In case you missed part 1 of my 2018 Hall of Fame ballot, here’s where I left off:
Nine players on this year’s ballot – Bonds, Clemens, Chipper, Edgar, Mussina, Manny, Rolen, Schilling and Thome – are no doubters. If you have a dissenting opinion on that statement, keep it to yourself because you’re wrong.
“Maybes” in my mind were Jeff Kent, Johan Santana, Vlad Guerrero, Andruw Jones, Fred McGriff, Johnny Damon, Gary Sheffield, Sammy Sosa, Omar Vizquel, and Larry Walker.
After further review, Kent, Santana, McGriff, Damon, Sosa, Jones and Vizquel are not Hall of Famers, at least not on this ballot. (Andruw Jones is a really tough call – Vizquel, not so much.)
That leaves me one vote amongst Guerrero, Sheffield and Walker.
Two points to make before proceeding:
One, I think they are all somewhere in the neighborhood of 60/40 “yes”. It wouldn’t be an egregious decision if all were inducted or if none were. They were all better than Dave Winfield, for example.
Two, my original thought on Larry Walker was that his supporters were too easily dismissive of the Coors Field effect on his career numbers.
Walker had 8,030 career plate appearances, 2,501 at Coors Field. There he posted and OBP of .462 and a SLG of .710, for an OPS of 1.162. Literally, for almost 1/3 of his career, he was a better offensive player than Babe Ruth, Barry Bonds and Ted Williams. Those numbers would represent the 3rd best OBP, and the best SLG and OPS ever.
I’m sure I’m not the only one who finds that nonsensical. For some perspective, in Olympic Stadium in Montreal he had 1,369 plate appearances and posted an OBP/SLG of .373/.518. That’s a very good player, especially when good defense and base running are factored in – quite possibly a Hall of Famer. But that’s a .271 lower OPS in Montreal than in Denver.
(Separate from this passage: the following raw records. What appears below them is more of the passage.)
/-! ### Transfers -/

/-- Does the fabric admit host bulk to a shared offset (R184)? -/
def State.bulkAdmits (s : State) (off : Nat) : Bool := admits (s.ownerAt off) 0x1A false

/-- Bytes of a transfer land at their destination (R440): the offset in the block of the first byte that the fabric
refuses, if any. -/
def State.deliver (s : State) (t : Transfer) (b : List Byte) : State × Option Nat :=
  let d := t.desc
  let c := d.p0 % 128
  if t.op = 2 then
    let ws := (addrs 0 1 (b.length / 4)).map (fun i => ((d.p2 + t.off) / 4 + i, (BitVec.ofNat 32 (leAt b (4 * i) 4) : Word)))
    let put (m : Table Word) : Table Word := ws.foldl (fun m p => m.set (fun _ => 0) p.1 p.2) m
    let b1 := s.on (fdCore Fld.CLU_CORE_BANKS_PBANK c)
    (s.modCore c (fun k => if b1 then { k with prog0 := put k.prog0 } else { k with prog1 := put k.prog1 }), none)
  else if t.op = 3 then
    let b1 := s.on (fdCore Fld.CLU_CORE_BANKS_CBANK c)
    let a := d.p2 + t.off
    (s.modCore c (fun k =>
      if b1 then { k with coef0 := memSetBytes k.coef0 a b } else { k with coef1 := memSetBytes k.coef1 a b }), none)
  else if t.op = 4 then
    let cls := d.p0 / 65536 % 256
    let es := (addrs 0 1 (b.length / 2)).map (fun i => (d.p0 % 65536 + t.off / 2 + i, (BitVec.ofNat 16 (leAt b (2 * i) 2) : BitVec 16)))
    let m := es.foldl (fun (m : Table (BitVec 16)) p => m.set (fun _ => 0) (mapKey cls p.1) (p.2 &&& 0xBFFF)) s.shadowMap
    (((s.setShadowMap m).setMapReady false).flag Fld.SST_MAP_STAT_SHBAD false, none)
  else if t.op = 5 then
    let es := (addrs 0 1 (b.length / 8)).map (fun i => (d.p0 + t.off / 8 + i, i))
    (es.foldl (fun s p => s.setMtxEntry s.mtxShadow p.1 (BitVec.ofNat 32 (leAt b (8 * p.2) 4)) (leAt b (8 * p.2 + 4) 2)
      (leAt b (8 * p.2 + 6) 2)) s.touchShadowTable, none)
  else if t.op = 6 then
    let a := d.p2 + t.off
    match (addrs 0 64 (b.length / 64)).find? (fun o => !s.bulkAdmits (a + o)) with
    | some o => ((s.setShared (memSetBytes s.fab.shared a (b.take o))).refuseAccess (a + o) 0x1A, some o)
    | none => (s.setShared (memSetBytes s.fab.shared a b), none)
  else (s, none)

/-- Class of a transfer's data (R466): control for FW_CONFIG, else bulk. -/
def Transfer.cls (t : Transfer) : Nat := if t.op = 8 then 1 else 2

/-- Does a transfer write host memory: SHMEM_READ, or a received frame? -/
def Transfer.writes (t : Transfer) : Bool := t.op == 7 || t.op == 0x21

/-- The transfer of a ring, `n` bytes further. -/
def State.advance (s : State) (r n : Nat) (b : List Byte) : State :=
  s.modRing r (fun x => { x with active := x.active.map (fun t =>
    { t with off := t.off + n, buf := if t.op = 8 ∨ t.op = 10 ∨ t.op = 0x20 then t.buf ++ b else t.buf }) })

/-- Write segments of a transfer until it ends, waits or faults. -/
def State.writeSegments (r : Nat) : Nat → State → State
  | 0, s => s
  | fuel + 1, s =>
    match (s.ring r).active with
    | none => s
    | some t =>
      let n := min 256 (t.len - t.off)
      if n = 0 then s
      else
        let a := t.desc.p2 + t.off
        let refused : Option Nat :=
          if t.op = 7 then (addrs 0 64 (n / 64)).find? (fun o => !s.bulkAdmits (a + o)) else none
        let b := if t.op = 7 then memBytes s.fab.shared a n else bytesAt t.buf t.off n
        let p := s.newAcc (.data r) true t.cls (t.desc.addr + t.off) n b
        match refused with
        | some o => (p.1.refuseAccess (a + o) 0x1A).handleFault { p.2 with iova := p.2.iova + o } 7 0
        | none =>
          match p.1.goOn p.2.pages p.2 with
          | .waits s1 => s1
          | .done s1 _ => (s1.advance r n []).writeSegments r fuel
          | .fault s1 a c l => s1.handleFault a c l

/-- Start the next segment of a ring's transfer (R467). -/
def State.nextSegment (s : State) (r : Nat) : State :=
  match (s.ring r).active with
  | none => s
  | some t =>
    if t.off ≥ t.len then s
    else if t.writes then s.writeSegments r (t.len / 256 + 2)
    else
      let p := s.newAcc (.data r) false t.cls (t.desc.addr + t.off) (min 256 (t.len - t.off)) []
      match p.1.goOn p.2.pages p.2 with
      | .waits s1 => s1
      | .done s1 _ => s1
      | .fault s1 a c l => s1.handleFault a c l

/-- The head descriptor of a ring becomes its active transfer. -/
def State.startTransfer (s : State) (r : Nat) (t : Transfer) : State :=
  (s.modRing r (fun x => { x with fetched := x.fetched.drop 1, active := some t })).nextSegment r

/-- A draining ring's transfer ends at a commit point (R451). -/
def State.drainTransfer (s : State) (r : Nat) : State :=
  match (s.ring r).active with
  | some t =>
    if s.ringState r = 2 ∧ t.off < t.len ∧ t.off % 4096 = 0 then s.abortActive r
    else s.nextSegment r
  | none => s

/-- Data of a segment arrived: it lands, and the transfer goes on. -/
def State.segmentRead (s : State) (a : HostAcc) (r : Nat) : State :=
  match (s.ring r).active with
  | none => s
  | some t =>
    let q := s.deliver t a.bytes
    match q.2 with
    | some o => (q.1.advance r o []).handleFault { a with iova := t.desc.addr + t.off + o } 7 0
    | none => (q.1.advance r a.bytes.length a.bytes).drainTransfer r

/-! ### The doorbell page -/

/-- Tags of a COMPLETION ring's users whose completion lies before the host's index are free (R437). -/
def State.freeTags (s : State) (cq idx : Nat) : State :=
  s.ringKeys.foldl (fun s r =>
    if hostProduced (s.ringType r) && s.ringCq r == cq then
      s.modRing r (fun x => { x with tags := x.tags.filter (fun p =>
        match p.2 with
        | some pos => decide (32768 ≤ idxDiff idx (pos + 1))
        | none => true) })
    else s) s

/-- One doorbell word (R424, R425). -/
def State.doorbellWord (s : State) (r w : Nat) : State :=
  let st := s.ringState r
  let idx := w % 65536
  let gen := w / 65536 % 256
  let x := s.ring r
  if !(st == 1 || st == 3 || st == 4) || gen != s.ringGen r then s
  else
    let over_ := if hostProduced (s.ringType r) then idxDiff idx x.idx else idxDiff x.idx idx
    if s.ringSize r < over_ then
      let s1 := s.count (ctrHif 0)
      if s.host.dbErr.contains r then s1
      else (s1.setHost { s1.host with dbErr := r :: s1.host.dbErr }).raise 3 r
    else
      let s1 := s.modRing r (fun x => { x with seen := idx })
      if s.ringType r = 2 then s1.freeTags r idx else s1

/-- The doorbell page arrives: the view of every ring, then the fetches (R424, R438). -/
def State.doorbellPage (s : State) (b : List Byte) : State :=
  let s1 := (addrs 0 1 64).foldl (fun s r => s.doorbellWord r (leAt b (4 * r) 4)) s
  (addrs 0 1 64).foldl (fun s r => s.tryFetch r) s1

/-! ### Accesses that end -/

/-- NS of the media time base at the row tick of row `k` (R447). -/
def State.rowNs (s : State) (k : Word) : Nat :=
  let n : Int := (rowCount (s.tbTime s.media) s.fs : Int) + (k - s.mediaRow).toInt
  ((n.toNat * 1000000000 * 65536 + s.fs - 1) / s.fs) / 65536

/-- Data of a playback block arrived (R447). -/
def State.playRead (s : State) (a : HostAcc) (r : Nat) : State :=
  let nch := s.get (Fld.RING_CFG2_NCHM1 r) + 1
  let rows := (addrs 0 1 64).map (fun i => (addrs 0 1 nch).map (fun c =>
    (BitVec.ofNat 32 (leAt a.bytes (4 * (nch * i + c)) 4) : Word)))
  match (s.ring r).blocks.find? (fun b => !b.complete) with
  | some b => s.modRing r (fun x => { x with blocks := x.blocks.map (fun y =>
      if y = b then { b with rows := rows, complete := true } else y) })
  | none => s

/-- A record block has been written: its completion (R448). -/
def State.recordWritten (s : State) (r : Nat) : State :=
  match (s.ring r).blocks with
  | b :: t =>
    (((s.modRing r (fun x => { x with blocks := t })).queueComp
      { b.desc.comp r 0 b.k.toNat with ts := some (s.rowNs b.k) }).settleBlocks r).settle r
  | [] => s

/-- What an access that is complete leads to. -/
def State.accEnded (s : State) (a : HostAcc) : State :=
  match a.what with
  | .doorbell => s.doorbellPage a.bytes
  | .status => s
  | .fetch r => (s.fetched r a.bytes).abortFetched r
  | .data r =>
    if a.wr then
      match (s.ring r).active with
      | some t => (s.advance r (min 256 (t.len - t.off)) []).drainTransfer r
      | none => s
    else s.segmentRead a r
  | .entry r => s.entryWritten r
  | .play r => s.playRead a r
  | .record r => s.recordWritten r

/-- What an access came to, as the state after it. -/
def AccResult.settle : AccResult → State
  | .waits s => s
  | .done s a => s.accEnded a
  | .fault s a c l => s.handleFault a c l

/-- A ring starts writing a frame into its oldest posted buffer (R443). -/
def State.startRx (s : State) (r : Nat) : State :=
  let x := s.ring r
  match x.active, x.posted, x.rxWait with
  | none, d :: ds, (b, i) :: fs =>
    (s.modRing r (fun x =>
      { x with posted := ds, rxWait := fs, active := some ⟨d, 0x21, 0, b.length, b, some i⟩ })).nextSegment r
  | _, _, _ => s

/-- Received frames that wait for a transfer to end go on. -/
def State.startAllRx (s : State) : State := s.ringKeys.foldl (fun s r => s.startRx r) s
I’m thinking that’s more representative of the player he was (he wrote, with sarcastic condescension…)
Comparatively, Sheffield posted a career OBP/SLG of .393/.514 and Guerrero a .379/.553 line. So Walker’s numbers in Montreal were similar to Sheffield’s and Guerrero’s career numbers (so I may have been right about the Denver effect, and still underrated Walker at the same time). Of course, Walker was the significantly superior base runner and fielder, explaining the approximate 10 more wins above replacement he has on the others.
Now, we split hairs…
What about the traditional “counting stats”? Generally not the first place I go, but it is a factor. The longer the period of time that you play and produce increases your value. This is where the decision becomes easy (assuming you’re with me that we’re splitting hairs up to this point):
Sheffield has more career hits, home runs, runs and runs batted in than both Walker and Guerrero – significantly more in most cases. And playing in Coors may not affect OPS+ and wRC+ as they both weigh run scoring environments and parks, but Coors would positively impact those numbers.
For more context, among players who played between 1983 and 2013 with 5,000 plate appearances, Sheffield’s 509 HRs rank him 10th, only behind current Hall members, those who are about to be inducted and guys who won’t be because of PEDs. His 1,676 RBIs are 8th over that span, again only trailing Hall members, soon to be members and won’t be members only because of PEDs. (Even with that disclaimer he drove in more runs than Sammy Sosa.)
To that end, I’m giving Gary Sheffield my final Hall of Fame vote.
Again, there isn’t an egregious decision here. It can easily be argued Walker and Vlad are Hall of Famers, but I only have one pick. This definitely isn’t a choice worth getting into a spitting contest over.
Want an egregious decision to discuss? Explain Alan Trammell’s exclusion, or Kirby Puckett’s inclusion to me.
As always, thanks to Fangraphs and Baseball Reference for the stats.
Sold me on Sheffield. Agree on Trammel. Not mentioned, but deserving in my eyes: Vizqel. And Thome will get a lot of votes-but I have trouble seeing a DH getting in UNLESS you are Edgar Martinez And Vlad is worthy-in my eyes.